Most people don’t the POA’s because they just don’t know the scope of their power. It’s not uncommon for them to over step the limits of their power and it’s really is a problem
Read this article about visitation rights, it's really an eye opener.
Helpful Answer (4)

Also download this PDF File its got all the facts about this issue.
Helpful Answer (3)

As DPOA for my mother, the nursing home has granted my request to bar my cousin from ever seeing or being in contact with my mom. Sound drastic? On the surface, your answer would be, "Yes." However, the cousin kidnapped my mother from a different nursing home, had my DPOA revoked, and then left my mother in an apartment without supervision or medical care. My mom ended up in a psych ward for 30 days, and because she had been taken across state line, I was literally powerless to resume caring for my mother after the cousin abandoned her.

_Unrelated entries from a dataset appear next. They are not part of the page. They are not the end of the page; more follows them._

/-- The commands: one constructor per row of the table, in its order. -/
inductive Instr where
  -- Phase time (02)
  | markLayer (t port : Nat) (m : Mark)
  | markStep (t port : Nat) (m : Mark)
  | markHold (t port : Nat) (m : Mark)
  | markResume (t port : Nat) (m : Mark)
  | markSync (t port : Nat) (m : Mark)
  | masterLayerBoundary (t : Nat)
  | holdSyncMark (t : Nat)
  | layerMarkLate (t : Nat)
  | tickSaturation (t : Nat)
  | markWaitTimeout (t : Nat)
  | jobStart (t : Nat) (term : BitVec 16) (job step : Nat)
  | claim (t : Nat) (term : BitVec 16) (node job : Nat)
  | claimWindowExpiry (t : Nat)
  | hostMark (t : Nat) (hi : BitVec 32)
  | phsNowRead (t : Nat)
  | stepCompleteReport (t : Nat)
  | stepCompleteReceive (t step node breaches : Nat) (fallback : Bool)
  | barrierTimeout (t : Nat)
  -- slot tables (02)
  | scheduleGo (t : Nat) (stepHi : Nat)
  | scheduleCancel (t : Nat)
  | scheduleValidationDone (t : Nat)
  | slotStart (t slot : Nat)
  | slotEnd (t slot : Nat)
  | requestDispatch (t id sec : Nat)
  | alphaUpdate (t cls : Nat)
  | bestEffortQuantumStart (t : Nat) (q : Quantum)
  | coarseningLatch (t : Nat)
  -- attention, contexts, silt (03, 04)
  | attendRequest (t : Nat) (src : Source) (r : AttendReq)
  | attentionComplete (t id sec : Nat)
  | ctxCreate (t : Nat) (src : Source) (r : CtxReq)
  | ctxFork (t : Nat) (src : Source) (r : CtxReq)
  | ctxDelete (t : Nat) (src : Source) (r : CtxReq)
  | siltAppend (t : Nat) (src : Source) (r : CtxReq)
  | appendAfterRelease (t ctx stream : Nat)
  | siltMirrorAck (t ctx stream : Nat)
  | siltRelease (t ctx stream : Nat)
  | pageMark (t : Nat) (src : Source) (r : CtxReq)
  | pageRewrite (t : Nat) (src : Source) (r : CtxReq)
  -- retrieval search (06)
  | search (t : Nat) (src : Source) (r : SearchReq)
  | searchComplete (t id : Nat)
  | corpusCreate (t : Nat) (src : Source) (env : Envelope) (skb vfmt dim seed nseg : Nat) (segs : List SegSpec)
  | recordAppend (t : Nat) (src : Source) (env : Envelope) (seg count : Nat) (sk : Bool) (recs : List Rec)
      (sketches : List Nat)
  | recordDelete (t : Nat) (src : Source) (env : Envelope) (seg first count : Nat)
  | corpusDelete (t : Nat) (src : Source) (env : Envelope)
  | corpusStorageFree (t job ctx : Nat)
  -- HBM, NMUs, page cache, associative directory (08)
  | nmuGrantRequest (t w ch : Nat) (banks : List Nat) (op : NmuAsk)
  | nmuClaimComplete (t w ch : Nat)
  | nmuComputeComplete (t w ch : Nat) (fixed : List Nat)
  | nmuDrainComplete (t w ch : Nat)
  | nmuAbort (t w ch : Nat) (ecc : Bool)
  | hbmTransfer (t g : Nat) (raise : List ArbReq) (withdraw : List Nat) (errs : List Nat)
  | refreshSlot (t g : Nat)
  | pcaWaymaskWrite (t q c : Nat) (v : BitVec 32)
  | directoryInsert (t cls key : Nat) (vals : List (BitVec 64))
  | directoryDelete (t cls key : Nat)
  | blockMoveComplete (t bank : Nat)
  | directoryThrottleSample (t : Nat) (temp : Int)
  | adirBankcfgWrite (t n : Nat) (v : BitVec 32)
  | nmuGovWrite (t w : Nat) (v : BitVec 32)
  -- tiers (09)
  | flashChunkReadComplete (t ch extent chunk : Nat) (r : ChunkRead)
  | lunTimeout (t ch target lun : Nat) (again : LunTry)
  | zqCalibrationShort (t ch : Nat)
  | leaseEnd (t nn : Nat)
  | leaseRelease (t nn : Nat)
  | leaseForcedEnd (t nn : Nat)
  | tierHintDb (t c : Nat) (v : BitVec 32)
  | pin (t c : Nat) (h : Hint)
  | unpin (t c : Nat) (h : Hint)
  | prefetch (t c : Nat) (h : Hint)
  | dormant (t c : Nat) (h : Hint)
  | dormantComplete (t job ctx : Nat)
  | wake (t c : Nat) (h : Hint)
  | recallStart (t id : Nat)
  | recallComplete (t id : Nat)
  | moveComplete (t id : Nat)
  | weightStreamDone (t nn : Nat)
  -- fabric links (10)
  | dataFlitReceive (t port : Nat) (g : FlitPlace) (crc : BitVec 32) (f : Flit)
  | controlFlitReceive (t port : Nat) (codes : List Ecc) (crc : BitVec 32) (f : CtlFlit)
  | replayTimeout (t port : Nat)
  | delayReq (t port time : Nat)
  | delayRsp (t port time turn : Nat)
  | portEnable (t port : Nat) (v : BitVec 32)
  | retrain (t port : Nat) (v : BitVec 32)
  | trainingComplete (t port peer : Nat) (failedLanes : List Nat)
  | retrainAttemptFailed (t port : Nat)
  | trainingTimeout (t port : Nat)
  | laneAlignmentLoss (t port lane : Nat) (forGood : Bool)
  | fecLimit (t port : Nat)
  | fallowEnter (t port : Nat)
  | fallowExit (t port : Nat)
  | gatewayDatagramReceive (t port : Nat) (fr : GwFrame) (d : GwDatagram)
  | gatewayDatagramSend (t group : Nat)
  | gatewayResendTimeout (t conn : Nat) (cseq : BitVec 32)
  | faultInjectCtlWrite (t port : Nat) (v : BitVec 32)
  | faultInjectSeedWrite (t port : Nat) (v : BitVec 32)
  -- remote operations (11)
  | read (t : Nat) (tagOk : Bool) (g : Segment)
  | write (t : Nat) (tagOk : Bool) (g : Segment)
  | add64 (t : Nat) (tagOk : Bool) (g : Segment)
  | addf32 (t : Nat) (tagOk : Bool) (g : Segment)
  | xor (t : Nat) (tagOk : Bool) (g : Segment)
  | cas64 (t : Nat) (tagOk : Bool) (g : Segment)
  | cas128 (t : Nat) (tagOk : Bool) (g : Segment)
  | cmd (t : Nat) (tagOk : Bool) (g : Segment)
  | resp (t : Nat) (tagOk : Bool) (r : Response)
  | readData (t : Nat) (tagOk : Bool) (r : Response)
  | respTimeout (t conn : Nat) (cseq : BitVec 32)
  | reassemblyTimeout (t rcid : Nat) (cseq : BitVec 32)
  | flagRelease (t rcid : Nat) (cseq : BitVec 32)
  | flagHoldTimeout (t rcid : Nat) (cseq : BitVec 32)
  | windowInsert (t : Nat) (fn : Fn) (win : Nat)
  | windowRemove (t : Nat) (fn : Fn) (win : Nat)
  | windowOpen (t : Nat) (fn : Fn) (win : Nat)
  | windowRevoke (t : Nat) (fn : Fn) (win : Nat)
  | windowChangeInForce (t : Nat) (fn : Fn)
  | windowDrained (t : Nat) (fn : Fn)
  | connectionWrite (t : Nat) (fn : Fn) (v : BitVec 32)
  | atomicWriteback (t line : Nat)
  | hotLineEvict (t line : Nat)
  | hotLine (t line : Nat)
  -- egress queues, DMA (12)
  | egqWrite (t q : Nat)
  | egqRead (t q : Nat)
  | packetStart (t port vl : Nat)
  | sampleRound (t : Nat)
  | dmaStart (t ch : Nat) (fn : Fn) (v : BitVec 64)
  | dmaArm (t ch : Nat) (fn : Fn) (v : BitVec 64)
  | dmaAbort (t ch : Nat) (fn : Fn)
  | dmaResume (t ch : Nat) (fn : Fn) (v : BitVec 64)
  | dmaPhaseTrigger (t ch : Nat)
  | dmaTransferDone (t ch : Nat)
  | dmaHalt (t ch : Nat) (wr : Bool) (st : Status) (addr prog : Nat)
  | dmaDoneClear (t ch : Nat) (fn : Fn)
  -- compositions (13)
  | commit (t step : Nat)
  | commitValidationDone (t : Nat)
  | sliceFree (t n : Nat)
  | flashChannelFree (t n : Nat)
  | handoff (t ctx stream : Nat) (all : Bool) (first count dnode queue : Nat) (move : Bool)
  | handoffBatchAck (t : Nat) (st : Status)
  | forceTeardown (t c : Nat)
  | teardownComplete (t c : Nat)
  | meteringPersist (t : Nat)
  -- security (14)
  | scWatchdogExpiry (t : Nat)
  | scMemoryError (t : Nat)
  | getVersion (t : Nat) (tr : Transport) (m : Spdm)
  | getCapabilities (t : Nat) (tr : Transport) (m : Spdm)
  | negotiateAlgorithms (t : Nat) (tr : Transport) (m : Spdm)
  | getDigests (t : Nat) (tr : Transport) (m : Spdm)
  | getCertificate (t : Nat) (tr : Transport) (m : Spdm) (off len : Nat)
  | challenge (t : Nat) (tr : Transport) (m : Spdm) (nonce : Nat)
  | getMeasurements (t : Nat) (tr : Transport) (m : Spdm) (index : Nat)
  | keyExchange (t : Nat) (tr : Transport) (m : Spdm)
  | finish (t : Nat) (tr : Transport) (m : Spdm)
  | heartbeat (t : Nat) (tr : Transport) (m : Spdm)
  | spdmKeyUpdate (t : Nat) (tr : Transport) (m : Spdm)
  | endSession (t : Nat) (tr : Transport) (m : Spdm)
  | lifecycleSeal (t : Nat) (m : Spdm)
  | lifecycleUnseal (t : Nat) (tokenOk : Bool)
  | keysInstall (t : Nat) (decOk : Bool) (b : KeyBlob)
  | keysUpdate (t : Nat) (decOk : Bool) (b : KeyBlob)
  | modelRelease (t : Nat) (decOk : Bool) (b : KeyBlob)
  | tenantRemove (t : Nat) (decOk : Bool) (b : KeyBlob)
  | tenantRemoved (t c : Nat)
  -- reliability, recovery, admission (15)
  | correctedRewrite (t npa : Nat)
  | scrubRateHour (t stack : Nat)
  | faultNotice (t : Nat) (n : Notice)
  | peerUnreachable (t node : Nat)
  | roleNotice (t : Nat) (r : Role)
  | standbyReady (t ring rank : Nat)
  | rebuild (t c : Nat) (r : RingCmd)
  | sendPiece (t c : Nat) (r : RingCmd)
  | recontribute (t c : Nat) (r : RingCmd)
  | rebuildSlotComplete (t c slot : Nat)
  | rebuildSlotTimeout (t c slot : Nat)
  | rebuildSlotQuarantineEnd (t c slot : Nat)
  | shadow (t outcome snode scomp lcomp : Nat)
  | load (t outcome snode scomp lcomp : Nat)
  | admissionSelfTestDone (t failures : Nat)
  | shadowCompare (t : Nat) (b : ShadowBlock)
  | maintenanceStart (t act subj arg : Nat)
  | maintenanceStop (t act subj : Nat)
  -- power and thermal (16)
  | governorRiseStart (t slot : Nat)
  | govCtlWrite (t : Nat) (v : BitVec 32)
  | powerSample (t watts : Nat) (mean100 : Option Nat)
  | thermalSample (t : Nat) (temps : List Int)
  | pwrWarnAssert (t : Nat)
  | pwrWarnDeassert (t : Nat)
  | supplySag (t percent : Nat)
  | shedStageEnter (t stage : Nat)
  | stage6End (t : Nat)
  | shedStageExit (t : Nat)
  | holdoverExit (t : Nat)
  | powerResume (t : Nat)
  | idleFallow (t : Nat) (v : BitVec 32)
  -- host interface (17)
  | perstNAssert (t : Nat)
  | perstNDeassert (t addr : Nat)
  | hotReset (t : Nat)
  | vfFlr (t vf : Nat)
  | doorbell (t vf tail : Nat)
  | submissionFetch (t vf : Nat) (e : SubEntry) (b : ReqBody)
  | fetchTimeout (t vf : Nat) (e : Option SubEntry)
  | mailboxRead (t vf n : Nat) (whole : Bool)
  | mailboxRelease (t vf : Nat) (v : BitVec 64)
  | hostApertureRead (t : Nat) (fn : Fn) (npa len : Nat) (errs : List (List Nat))
  | hostApertureWrite (t : Nat) (fn : Fn) (npa : Nat) (data : List Byte)
  | registerWrite (t : Nat) (fn : Fn) (off width : Nat) (v : BitVec 64)
  -- Parameter Directory (18)
  | pdMailboxGo (t : Nat) (m : PdMsg)
  | pdpMessage (t : Nat) (tr : Transport) (m : PdMsg)
  | pdRead (t : Nat) (p : Principal) (i : PdItem)
  | pdWrite (t : Nat) (p : Principal) (i : PdItem)
  | pdDescribe (t : Nat) (p : Principal) (i : PdItem)
  | pdNext (t : Nat) (p : Principal) (i : PdItem)
  | pdDefault (t : Nat) (p : Principal) (i : PdItem)
  | pdStagingTimeout (t index sub : Nat)
  | configPersist (t : Nat)
  | arpRequest (t ip : Nat)
  | neighbourSolicitation (t ip : Nat)
  | echoRequest (t ip : Nat) (v6 : Bool) (data : List Byte)
  -- start-up (19)
  | romVerifyDone (t : Nat) (aOk bOk : Bool)
  | scStageDone (t : Nat) (cfgOk derived : Bool)
  | hbmTrainingDone (t : Nat) (failed : List Nat)
  | zeroisationDone (t : Nat)
  | flashTrainingDone (t : Nat) (pages : List (List TargetPage)) (retired : List (List Nat)) (programmed : List (List BlockScan))
  | flashBackgroundEraseDone (t : Nat)
  | orderlyPowerDown (t : Nat)
  | powerDownReady (t : Nat)
  -- pins, clocks, test access (20, 14, 16)
  | refclkCoreLoss (t : Nat)
  | refclkFabLoss (t : Nat)
  | refclkPcieLoss (t : Nat)
  | testenHigh (t : Nat)
  | avsRequestTimeout (t : Nat)
  | smbAlertResponse (t : Nat)
  | bypass (t : Nat)
  | idcode (t : Nat)
  | samplePreload (t : Nat) (cells : BitVec 64)
  | extest (t : Nat)
  | clamp (t : Nat)
  | highz (t : Nat)
  | extestPulse (t : Nat)
  | extestTrain (t : Nat)
  | privateInstruction (t : Nat) (op : PrivateOp)
  | pageProgramComplete (t ch block : Nat) (ok : Bool)
  | blockEraseComplete (t ch block : Nat) (ok : Bool)
  | powerRemoved (t : Nat)
  | securityCoreRestart (t : Nat)
  | refclkFabReturn (t : Nat)
  | bootStageRestart (t : Nat)
  | transportKeyGenerated (t : Nat)
  | fwupdateStaged (t : Nat)
  deriving DecidableEq, Repr

end Sys2Proof
end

These circumstances were extreme, and I will do everything possible to prevent the kidnapping cousin from ever being in contact with my mother again. So, hopefully your circumstances are not so dramatic. Talking to the nursing home administrator sounds like a great first step. The less drama, the better, for you, your mother-in-law and her caregiver. Good luck. Persistence is everything.
Helpful Answer (2)

Without a restraining order from a judge there is no way for the POA to prevent you from seeing your MIL. That POA can be changed with just a notarized signature from the MIL, so it's too bad she didn't change it to your husband, back when she was able to do so. Your husband should have a talk with his mother and the POA if necessary, to make sure her wishes are being honored. A POA does not mean 'dictator;.